Apr 18 2010

Visual Studio 2010 released

On the 12th as planned, Microsoft released Visual Studio 2010. As an update it’s pretty extensive where not all of it’s good but it’s the way of the future so progress we must.

With it, the latest .NET Framework, 4, was available. This also includes a ‘client profile’ release of .NET 4 which I personally feel is a complete and utter waste of time only serving to confuse the hell out of developers and users alike. For the sake of a few MB, install the full runtime and ignore the marketing spin. if Microsoft were serious about runtime size, they’d have scrapped the .NET Framework for UI/desktop and moved everyone to Silverlight…

This brings me neatly to another release – Silverlight 4 (although delayed until the 18th). Somewhat strangely the development tools are provided at an RC2 release version. RTM is expected ‘soon’.

It must be hard to release so many ‘seperate’ things at once!

VS 2010 now sports a WPF editor integrated into the existing native framework. There are bits that look a little rough, it’s a little slower (not nearly as bad/[unusable] as the beta’s however), more resource hungry, etc.
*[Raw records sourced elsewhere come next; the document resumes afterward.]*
-- ==== Sys2Proof/Machine/Ruling.lean ====
section
/-! DEFINITION. The commands and register operations of the time bases, the grids, the captures and the time outputs
(chapter 3, rows TB_QUERY to GRID_POS_READ and SNAPSHOT_COPY_COMPLETE to SYNCE_SQUELCH). -/

namespace Sys2Proof.Machine

abbrev Out := Host.Outcome State Fault Refusal

/-- RUL_GRID_UNBOUND (R116). -/
def RUL_GRID_UNBOUND : Nat := 0x80

/-- A realm may ask about a time base it binds as owner or reader; CMD[16] about any (R115). -/
def tbReadable (s : State) (d : Desc) (b : Nat) : Bool :=
  d.ring.val = 16 || (s.recs 0x14 d.ring).any fun r => r.num 8 1 == b

/-- Only a time base's owner realm, or CMD[16], may command it (R115); one that no realm owns only CMD[16] (R47). -/
def tbOwned (s : State) (d : Desc) (b : Nat) : Bool := d.ring.val = 16 || s.tbOwner b == d.ring

/-- NS, SEC_LO and SEC_HI (fraction above) of a time base as the NOW registers hold them. -/
def nowWords (s : State) (b : Nat) : List W32 :=
  let ns := s.tbNs b
  [w32 (ns % 10 ^ 9), w32 (ns / 10 ^ 9), w32 (ns / 10 ^ 9 / 2 ^ 32 % 2 ^ 16 + 2 ^ 16 * (s.tbInst b % 65536))]

/-- TB_QUERY. -/
def execTbQuery (d : Desc) (s : State) : Out :=
  let b := d.n 3 % 8
  .next (commandNow 0x30 d (fun s => firstFail [runningCheck s d, need (tbReadable s d b) St.ACCESS_DENIED])
    (fun s => (s, St.OK, [s.rd (Reg.TMB_STATE b)] ++ nowWords s b ++
      [w32 (unsigned 64 (s.freqAdj b) % 2 ^ 32), w32 (unsigned 64 (s.freqAdj b) / 2 ^ 32)])) s)

/-- TB_DISCIPLINE with [8] 1: FREERUN to ACQUIRING (R83). -/
def execTbDisciplineStart (d : Desc) (s : State) : Out :=
  let b := d.n 3 % 8
  .next (commandNow 0x31 d
    (fun s => firstFail [runningCheck s d, need (tbOwned s d b) St.ACCESS_DENIED, notExpert s (0x40 + b),
      need (s.fld (Reg.TMB_STATE b) 10 8 ≠ 0) St.BAD_PARAM, need (s.tbState b == 0) St.WRONG_STATE])
    (fun s => let s := s.tbSetState b 1; (s, St.OK, [s.rd (Reg.TMB_STATE b)])) s)

/-- TB_DISCIPLINE with [8] 0: back to FREERUN, FREQ_ADJ kept (R83). -/
def execTbDisciplineStop (d : Desc) (s : State) : Out :=
  let b := d.n 3 % 8
  .next (commandNow 0x31 d
    (fun s => firstFail [runningCheck s d, need (tbOwned s d b) St.ACCESS_DENIED, notExpert s (0x40 + b),
      need (s.tbState b ≠ 0) St.WRONG_STATE])
    (fun s => let s := s.tbSetState b 0; (s, St.OK, [s.rd (Reg.TMB_STATE b)])) s)

/-- TB_STEP: the step is asked for; it is judged when it is applied (R84). -/
def execTbStep (d : Desc) (s : State) : Out :=
  let b := d.n 3 % 8
  .next (command 0x32 d
    (fun s => firstFail [runningCheck s d, need (tbOwned s d b) St.ACCESS_DENIED, notExpert s (0x40 + b),
      need (d.n 5 ≤ 999999999) St.BAD_PARAM])
    (fun s => s.askStep b (d.n 4) (d.n 5) (d.n 6) (some d.slotId)) s)

/-- TB_FREQ: FREQ_ADJ of a FREERUN time base (R85, R115). -/
def execTbFreq (d : Desc) (s : State) : Out :=
  let b := d.n 3 % 8
  let v := signed 64 (cat64 (d.word 4) (d.word 5))
  .next (commandNow 0x33 d
    (fun s => firstFail [runningCheck s d, need (tbOwned s d b) St.ACCESS_DENIED, notExpert s (0x40 + b),
      need (decide (-(2 ^ 38) ≤ v) && decide (v ≤ 2 ^ 38)) St.BAD_PARAM, need (s.tbState b == 0) St.WRONG_STATE])
    (fun s => let s := s.applyFreq b v; (s, St.OK, [s.rd (Reg.TMB_FREQ_ADJ_LO b), s.rd (Reg.TMB_FREQ_ADJ_HI b)])) s)

/-- A write of STEP_CTL: the fraction is stored; GO 1 asks for the step the STEP registers hold (R84). GO reads 0. -/
def execStepCtlGo (who : Requester) (b : Fin 8) (value : W32) (s : State) : Out :=
  .next (accessHeld who (Reg.TMB_STEP_CTL b) (fun s =>
    let s := s.wrN (Reg.TMB_STEP_CTL b) (wfld value 15 0)
    if wbit value 31 then s.askStep b (s.rdN (Reg.TMB_STEP_SEC b)) (s.rdN (Reg.TMB_STEP_NS b)) (wfld value 15 0) none else s) s)

/-- A write of FREQ_ADJ_HI applies FREQ_ADJ, clamped (R85). -/
def execFreqAdjHiWrite (who : Requester) (b : Fin 8) (value : W32) (s : State) : Out :=
  .next (accessHeld who (Reg.TMB_FREQ_ADJ_HI b) (fun s =>
    s.applyFreq b (signed 64 (cat64 (s.rd (Reg.TMB_FREQ_ADJ_LO b)) value))) s)

/-- A write of STATE.STATE takes effect only for a transition of R83; any other sets STATUS.STATE_REJ. -/
def execTbStateWrite (who : Requester) (b : Fin 8) (value : W32) (s : State) : Out :=
  .next (accessHeld who (Reg.TMB_STATE b) (fun s =>
    if tbTransition (s.tbState b) (wfld value 1 0) (s.fld (Reg.TMB_STATE b) 10 8) then s.tbSetState b (wfld value 1 0)
    else s.setBit (Reg.TMB_STATUS b) 3) s)

/-- A read of NOW_NS latches the other words from the same cycle (R119). -/
def execNowNsRead (who : Requester) (b : Fin 8) (s : State) : Out :=
  .next (access who (Reg.TMB_NOW_NS b) (fun s =>
    ((s.wrWords (Reg.TMB_NOW_NS b) (nowWords s b)).wrN (Reg.TMB_NOW_TS32 b) (s.ts32 b), s.tbNs b % 10 ^ 9)) s)

/-- A grid is visible to a command's requester: CMD[16] sees every configured grid (R90, R116). -/
def gridSeen (s : State) (d : Desc) (g : Nat) : Bool :=
  s.gridValid g && (d.ring.val = 16 || s.gridVisible g d.ring)

/-- Whether a command's requester may change a grid's offset (R90). -/
def gridChangeable (s : State) (d : Desc) (g : Nat) : Bool :=
  let rs := s.gridRealms g
  if rs.length = 1 && ! s.gridDevice g then d.ring.val = 16 || rs.contains d.ring
  else rs.isEmpty && d.ring.val = 16

/-- GRID_QUERY: position, hyperframe, the next frame boundary and HANDOVER_SEQ. -/
def execGridQuery (d : Desc) (s : State) : Out :=
  let g := d.n 3 % 256
  .next (commandNow 0x34 d (fun s => firstFail [runningCheck s d, need (gridSeen s d g) RUL_GRID_UNBOUND])
    (fun s =>
      let b := s.gridTb g
      let p := s.posAt g (s.nowInst b)
      let nb := (s.frameStart g (p.1 + 1) / 65536).toNat
      (s, St.OK, [w32 (2 ^ 20 * (p.1 % 1024).toNat + p.2.1 * 2 ^ 12 + p.2.2 * 2 ^ 8), w32 (p.1 / 1024 % 1024).toNat] ++
        ts80 nb b ++ [s.rd (Reg.RUL_GRID_HANDOVER_SEQ g)])) s)

/-- GRID_OFFSET: the shadow takes the offset and is armed (R94, R104); the change is judged at acceptance as well. -/
def execGridOffset (d : Desc) (s : State) : Out :=
  let g := d.n 3 % 256
  let new := 65536 * signed 32 (d.n 4) + (d.n 5 % 65536 : Nat)
  .next (commandNow 0x35 d
    (fun s => firstFail [runningCheck s d, need (gridSeen s d g) RUL_GRID_UNBOUND,
      need (gridChangeable s d g) St.ACCESS_DENIED, notExpert s 0x50, need (gridChangeOk (s.gridOff g) new) St.BAD_PARAM])
    (fun s =>
      let seq := s.rd (Reg.RUL_GRID_HANDOVER_SEQ g)
      let s := s.wr (Reg.RUL_GRID_SH_OFFSET g) (d.word 4)
      let s := s.wrN (Reg.RUL_GRID_SH_CTL g) (2 ^ 31 + 2 ^ 30 * s.fld (Reg.RUL_GRID_SH_CTL g) 30 30 + d.n 5 % 65536)
      (s, St.OK, [seq])) s)

/-- A write of a grid's shadow: SH_OFFSET, clearing COMMIT; or SH_CTL, which takes SH_FRAC, clears REJ where written 1
and arms COMMIT where written 1 (R104, R120). -/
def execGridShadowWrite (who : Requester) (g : Fin 256) (ctl : Bool) (value : W32) (s : State) : Out :=
  if ctl then
    .next (accessHeld who (Reg.RUL_GRID_SH_CTL g) (fun s =>
      let rej := if wbit value 30 then 0 else s.fld (Reg.RUL_GRID_SH_CTL g) 30 30
      s.wrN (Reg.RUL_GRID_SH_CTL g) (2 ^ 31 * wfld value 31 31 + 2 ^ 30 * rej + wfld value 15 0)) s)
  else
    .next (accessHeld who (Reg.RUL_GRID_SH_OFFSET g) (fun s =>
      (s.setFld (Reg.RUL_GRID_SH_CTL g) 31 31 0).wr (Reg.RUL_GRID_SH_OFFSET g) value) s)

/-- A read of GRID.POS shows the present position and latches HFN (R120). -/
def execGridPosRead (who : Requester) (g : Fin 256) (s : State) : Out :=
  .next (access who (Reg.RUL_GRID_POS g) (fun s =>
    let s := if s.gridValid g then s.latchPos g else s
    (s, s.rdN (Reg.RUL_GRID_POS g))) s)

/-- The address of a block's SNAP_GEN register, if it has one. -/
def snapGenAddr (blk : Nat) : Option Nat :=
  (blockOf blk).bind fun t => (t.2.find? fun r => r.name == "SNAP_GEN").map fun r => 0x10000 * blk + r.off

/-- A block has finished its shadow copy: it writes the new generation and raises EV0608 (R113). -/
def execSnapshotCopyComplete (blk : Fin 4096) (s : State) : Out :=
  match snapGenAddr blk with
  | some a => .next ((s.wr a (s.rd Reg.TRG_SNAP_GEN)).raise 608)
  | none => .next s

/-- SNAP_REQUEST: a device snapshot 2 µs after acceptance (R115), on TB0; CMD[16] with TARGET 0xFF only. -/
def execSnapRequest (d : Desc) (s : State) : Out :=
  .next (command 0x3B d (fun _ => need (d.ring.val = 16 && d.tgt == 255) St.ACCESS_DENIED)
    (fun s => { s with time := { s.time with snapReq := s.time.snapReq ++ [(s.tbNs 0 + 2000, d.slotId)] } }) s)

/-- The captures queued on a TIME_IN. -/
def State.capQ (s : State) (i : Nat) : List Capture := sget s.time.caps i []

/-- The queue replaced; CFG.LEVEL follows. -/
def State.setCapQ (s : State) (i : Nat) (q : List Capture) : State :=
  { s with time := { s.time with caps := sput s.time.caps i q [] } }.setFld (Reg.RUL_CAP_CFG i) 26 24 q.length

/-- An edge on TIME_IN[i]: captured when enabled for its direction (R106); a fifth capture is dropped with OVR (R107). -/
def execTimeInEdge (i : Fin 8) (falling : Bool) (s : State) : Out :=
  let cfg := s.rd (Reg.RUL_CAP_CFG i)
  if ! (wbit cfg 31 && wbit cfg (if falling then 9 else 8)) then .next s
  else if 4 ≤ (s.capQ i).length then .next ((s.setBit (Reg.RUL_CAP_CFG i) 30).raise (600 + i))
  else
    let b := wfld cfg 2 0
    let n := sget s.time.capSeq i 0
    let c : Capture := { tb := b, sec := s.tbNs b / 10 ^ 9, ns := s.tbNs b % 10 ^ 9, frac := s.tbInst b % 65536, seq := n }
    let s := { s with time := { s.time with capSeq := sput s.time.capSeq i ((n + 1) % 256) 0 } }
    .next ((s.setCapQ i (s.capQ i ++ [c])).raise (592 + i))

/-- The oldest capture leaves the queue and is latched: NS, SEC_LO, SEC_HI and CFG.SEQ (R107); with an empty queue NS
reads zero. -/
def State.popCap (s : State) (i : Nat) : State :=
  match s.capQ i with
  | [] => s.wr (Reg.RUL_CAP_NS i) 0
  | c :: r =>
    let s := s.wrWords (Reg.RUL_CAP_NS i) [w32 c.ns, w32 c.sec, w32 (c.sec / 2 ^ 32 % 65536 + 65536 * c.frac)]
    (s.setCapQ i r).setFld (Reg.RUL_CAP_CFG i) 23 16 c.seq

/-- A read of CAP[i].NS. -/
def execCapNsRead (who : Requester) (i : Fin 8) (s : State) : Out :=
  .next (access who (Reg.RUL_CAP_NS i) (fun s => let s := s.popCap i; (s, s.rdN (Reg.RUL_CAP_NS i))) s)

/-- CAP_READ: one capture popped, as a TS80 and its number. -/
def execCapRead (d : Desc) (s : State) : Out :=
  let i := d.n 3 % 8
  .next (commandNow 0x3C d
    (fun s => firstFail [runningCheck s d, need (d.ring.val = 16 || s.portBit d.ring 0x14 1 i) St.ACCESS_DENIED,
      notExpert s 0x50, need (! (s.capQ i).isEmpty) St.NO_RESOURCE])
    (fun s =>
      match s.capQ i with
      | [] => (s, St.OK, [])
      | c :: _ => (s.popCap i, St.OK, ts80 (10 ^ 9 * c.sec + c.ns) c.tb ++ [w32 c.seq])) s)

/-- TOUT[i].CFG written: clearing ENABLE ends a pulse in progress (R108). -/
def State.toutWrite (s : State) (i : Nat) (v : W32) : State :=
  let s := s.wr (Reg.RUL_TOUT_CFG i) v
  if wbit v 31 then s else { s with time := { s.time with pulse := sput s.time.pulse i false false } }

/-- CAP[i].CFG written: ENABLE, EDGE and TB stored, OVR cleared where written 1. -/
def State.capWrite (s : State) (i : Nat) (v : W32) : State :=
  let a := Reg.RUL_CAP_CFG i
  let s := ((s.setFld a 31 31 (wfld v 31 31)).setFld a 9 8 (wfld v 9 8)).setFld a 2 0 (wfld v 2 0)
  if wbit v 30 then s.setFld a 30 30 0 else s

/-- TIO_CONFIG: an input's CAP[i].CFG or an output's TOUT[i].CFG. -/
def execTioConfig (d : Desc) (s : State) : Out :=
  let i := d.n 3 % 8
  let out := bitOf (d.n 3) 3
  .next (commandNow 0x3D d
    (fun s => firstFail [runningCheck s d,
      need (d.ring.val = 16 || s.portBit d.ring (if out then 0x15 else 0x14) 1 i) St.ACCESS_DENIED, notExpert s 0x50])
    (fun s => if out then let s := s.toutWrite i (d.word 4); (s, St.OK, [s.rd (Reg.RUL_TOUT_CFG i)])
      else let s := s.capWrite i (d.word 4); (s, St.OK, [s.rd (Reg.RUL_CAP_CFG i)])) s)

/-- SYNCE_SELECT: a recovered-clock selector; a reserved DIV keeps the field (R12). -/
def execSynceSelect (d : Desc) (s : State) : Out :=
  let k := d.n 3 % 2
  let a := Reg.RUL_SYNCE_CFG k
  .next (commandNow 0x3E d
    (fun s => firstFail [runningCheck s d,
      need (d.ring.val = 16 || s.portBit d.ring 8 4 (wfld (d.word 4) 12 8)) St.ACCESS_DENIED, notExpert s 0x50])
    (fun s =>
      let s := (s.setFld a 31 31 (wfld (d.word 4) 31 31)).setFld a 12 8 (wfld (d.word 4) 12 8)
      let s := if wfld (d.word 4) 2 0 ≤ 3 then s.setFld a 2 0 (wfld (d.word 4) 2 0) else s
      (s, St.OK, [s.rd a])) s)

/-- The width of a pulse has passed: the output is inactive again (R108). -/
def execTimeOutPulseEnd (i : Fin 8) (s : State) : Out :=
  .next { s with time := { s.time with pulse := sput s.time.pulse i false false } }

/-- A write of TOUT[i].CFG. -/
def execToutCfgWrite (who : Requester) (i : Fin 8) (value : W32) (s : State) : Out :=
  .next (accessHeld who (Reg.RUL_TOUT_CFG i) (fun s => s.toutWrite i value) s)

/-- Loss of signal or of lock on the port a selector takes: squelched, SQUELCH (and LOL) set, EV0610 + k (R111). -/
def execSynceSquelch (k : Fin 2) (lol : Bool) (s : State) : Out :=
  if ! s.bit (Reg.RUL_SYNCE_CFG k) 31 then .next s else
  let s := s.setBit (Reg.RUL_SYNCE_STAT k) 0
  let s := if lol then s.setBit (Reg.RUL_SYNCE_STAT k) 1 else s
  .next (s.raise (610 + k))

/-- Level of TIME_OUT[i] (R108): inactive unless a pulse is asserted, at the polarity set. -/
def State.timeOutLevel (s : State) (i : Nat) : Bool :=
  xor (sget s.time.pulse i false && s.bit (Reg.RUL_TOUT_CFG i) 31) (s.bit (Reg.RUL_TOUT_CFG i) 30)

end Sys2Proof.Machine
end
It does mark the return of the UI visual designer for Silverlight which seems a lot better than what they delivered in Vs2008. Hopefully they’ll stop diverting time to Blend or at least make the products use a single codebase.

Upgrades of existing projects seems to be as previous versions of Visual Studio. Most things just work! I did find some quirks however. A caveat is that I’ve not really kept up to date with the Vs 2010 pre-release versions so it’s likely the issues I’ve had could have been there all along.

  • .NET assemblies get upgraded to Vs2010 but their profile is set to .NET Framework 2.0 – even if they require a later revision of the Framework (3.0 & 3.5 in the case of my examples). Quick project properties edit sorted that.
  • Managed C++ projects fail to convert if they have been previously upgraded and the Vs2010 machines does not have the previous version(s) of VS to refer to. A quick hack of the project files to remove the ‘upgrade’ property page references sorted that.
  • I’ve still got the occasional issue where some C++ projects just fail to build and devenv has been seen to use 100% CPU whilst spawning MSBuild child processes that never generate any build output! Hopefully these annoyances will go away or get fixed PDQ.
  • Use of controls in a .NET 4 assembly. This could be a major issue or not. From what I understood the .NET 4 runtime can load multiple CLR versions in order to cope with re-use of existing assemblies. However, this didn’t seem to work too well during the build as the License creation failed not able to load the control. I must spend some more time on this to see if it’s my misunderstanding, an issue with the control or a complete can of worms..
  • Test projects will not run under anything other than Framework 4. Whether this will be an issue given the previous point I do not know yet!

If you get VS2010 for free (as in MSDN or other official channels) then you’ll no doubt be upgrading to keep within the license terms. I personally wouldn’t be rushing out to purchase VS2010 however. TFS 2010 on the other hand is a well rounded release and I’ll hopefully be updating our pre-release installation to RTM before too long.